In this study, we present data that overcome such weaknesses and use these data to reanalyze the timing of mortality improvements among the European elite. Furthermore, using information about relative status within the elite, we investigate whether differences in socioeconomic position were already influencing mortality when secular changes in mortality first started, or whether this pattern is more recent. Finally, we exploit information about the scientific fields in which the scholars in our database were working to examine whether there were leaders or laggards by discipline. A particular focus of our analysis is on medicine, which may have had both positive and negative effects on longevity, depending on whether the benefits of medical knowledge offset the added hazards resulting from exposure to pathogens.
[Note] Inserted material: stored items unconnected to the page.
/-! ### Records -/

/-- Why a contributor is absent from a slot (Table 6-4); none where its bit is set by a report. -/
def whyAbsent (g : Gen) (s : Slot) (e : Nat × Memb) : Option Nat :=
  if s.shed.contains e.1 then some 0x16
  else if s.bits.contains e.1 then none
  else if (contribOf g e.2).isNone then some 0x13
  else if !expectedAt g e.2 s.tick then some 0x12
  else if !e.2.wait then some 0x13
  else if s.counted.contains e.1 then some 0x10
  else some 0x11
/-- A channel's value in a slot: the invalid value of an absent contributor or of a position that yields none. -/
def slotVal (def_ : StreamDef) (why : Option Nat) (vals : List W64) (chan : Nat) : W64 :=
  match why with
  | some y => invalidVal y
  | none => let v := lget noValue vals (chan - def_.firstChan); if v = noValue then invalidVal 0x15 else v
/-- The value that a substitution policy puts in place of an invalid one, with its directory counter (R153, R154, Table 5-5). -/
def substitute (d : Dev) (g : Gen) (sec : W48) (tick chan : Nat) (w : W64) : PubVal × Option Nat :=
  let e := entryOf g chan
  let why := if isInvalid w then reasonOf w else 0
  let keep : PubVal := { chan := chan, word := w, subst := false, reason := why }
  let put (v : W64) : PubVal := { chan := chan, word := v, subst := true, reason := why }
  if !isInvalid w || e.subst = 0 || (why < 0x10 && !e.substSrc) then (keep, none)
  else match e.subst with
    | 1 =>
      if !holdUsable g chan then (keep, none)
      else match heldValue d g chan sec tick with
        | some v => (put v, some 2)
        | none => (keep, some 3)
    | 2 =>
      if e.type = 2 then (put (fnomOf e), some 4)
      else if e.type = 3 then (put 0, some 4)
      else if e.type = 4 then (put (f32To64 e.nominal), some 4)
      else (keep, none)
    | 3 => (put (scaleOf g e.scale).const, some 5)
    | 4 => (put 0, some 6)
    | _ => (keep, none)
/-- The output protocol of an O-stream is sampled values. -/
def isSvOut (g : Gen) (o : Nat) : Bool := match mfind g.fmts o with | some f => f.proto != 0 | none => false
/-- This commit is the first that is expected to take a stream's report at the slot's instant (R231, R303). -/
def firstTaker (d : Dev) (g : Gen) (o : Nat) (s : Slot) (e : Nat × Memb) : Bool :=
  expectedAt g e.2 s.tick &&
  (membsFrom g e.2.stream).all fun x =>
    if x.2.ostream = o then e.1 ≤ x.1 || !expectedAt g x.2 s.tick
    else !slotsPast.osExpects g x.2 s.tick || !slotPast d x.2.ostream s.sec s.tick
/-- A contributor of a slot's record, the directory counters of its substitutions, and the selected values (R148) that the commit
fills under Table 6-4 (R192). -/
def contribRec (d : Dev) (g : Gen) (o : Nat) (s : Slot) (gained : List Nat) (first : Bool) (e : Nat × Memb) :
    Contrib × List Nat × Nat :=
  let why := whyAbsent g s e
  let pair := mget ([], []) s.carried e.1
  let val (c : Nat) : W64 := match mfind g.streams e.2.stream with
    | some x => slotVal x why pair.2 c
    | none => invalidVal (why.getD 0x13)
  let subs := (contribChans g (isSvOut g o) e.1 e.2).map fun b => b.map fun c => substitute d g s.sec s.tick c (val c)
  let fills := (subs.flatten.filter fun v => selected g e.2 v.1.chan && (why.isSome || v.1.reason = 0x15)).length
  ({ memb := e.1, stream := e.2.stream, here := why.isNone, why := why.getD 0, gained := gained.contains e.1,
     tests := first && firstTaker d g o s e, landed := pair.1,
     all := (chansOf g e.2.stream).map fun c => (c, val c), blocks := subs.map fun b => b.map Prod.fst },
   subs.flatten.filterMap Prod.snd, fills)
/-- The contributors absent under each reason of Table 6-4, and those present with a position that yields no value. -/
def absentCounts (l : List Contrib) : List Nat :=
  let by_ (y : Nat) : Nat := (l.filter fun c => !c.here && c.why = y).length
  [by_ 0x10, by_ 0x11, by_ 0x12, by_ 0x13, (l.filter fun c => c.here && c.blocks.flatten.any fun v => v.reason = 0x15).length, by_ 0x16]
/-- The record of a slot, with the substitutions counted (Table 5-9); `first` on its first issue. -/
def buildRecord (g : Gen) (o : Nat) (s : Slot) (gained : List Nat) (first : Bool) (d : Dev) : Record × Nat × Dev :=
  let l := (membsOf g o).map (contribRec d g o s gained first)
  let cs := l.map fun x => x.1
  let subs := (l.map fun x => x.2.1).flatten
  let sum : Summary := { ostream := o, sec := s.sec, tick := s.tick, gen := s.gen, cause := s.cause, absent := absentCounts cs,
                         warming := (osRun d o).warming, amend := s.amend }
  let r : Record := { summary := sum, commitNs := nowNs d, sends := publishes d, qual := d.tod.qualCode, contribs := cs }
  let d := bumpN d 0x08 0 (recVals r).length
  let d := (rangeFrom 2 5).foldl (fun d i => let n := (subs.filter (· = i)).length; if n = 0 then d else bumpN d 0x08 i n) d
  (r, (l.map fun x => x.2.2).sum, d)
We build a large, new data set with more than 30,000 scholars covering the sixteenth to the early twentieth century to analyze the timing of the mortality decline and the heterogeneity in life expectancy gains among scholars in the Holy Roman Empire. The large sample size, well-defined entry into the risk group, and heterogeneity in social status are among the key advantages of the new database. After recovering from a severe mortality crisis in the seventeenth century, life expectancy among scholars started to increase as early as in the eighteenth century, well before the Industrial Revolution. Our finding that members of scientific academies - an elite grou...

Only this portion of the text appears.